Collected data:
====================
-- ==== Sys2Proof/Machine/Arithmetic.lean ====
section
/-! DEFINITION. The arithmetic instructions (spec/43_arithmetic.md).  `b` is the value popped first, the old top of the
stack; `a` the second (R10). -/

namespace Sys2Proof.Machine

/-- `Add` (R161). -/
def execAdd (s : State) : Result :=
  pop s fun b s => pop s fun a s => arith (a.toInt + b.toInt) s fun r => push r s (advance .add)

/-- `Mul` (R162). -/
def execMul (s : State) : Result :=
  pop s fun b s => pop s fun a s => arith (a.toInt * b.toInt) s fun r => push r s (advance .mul)

/-- `Sub` (R163): the first popped is the minuend (R164, conflict C2, log 16). -/
def execSub (s : State) : Result :=
  pop s fun b s => pop s fun a s => arith (b.toInt - a.toInt) s fun r => push r s (advance .sub)

/-- `Div` (R165): the first popped is the dividend (R164, conflict C3, log 16). -/
def execDiv (s : State) : Result :=
  pop s fun b s => pop s fun a s => divide b a s fun r => push r s (advance .div)

end Sys2Proof.Machine
end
====================
> [Your task]: Please report all lines in the entries where "Machine" appears.

> [Result for this task]:
-- ==== Sys2Proof/Machine/Arithmetic.lean ====
namespace Sys2Proof.Machine
end Sys2Proof.Machine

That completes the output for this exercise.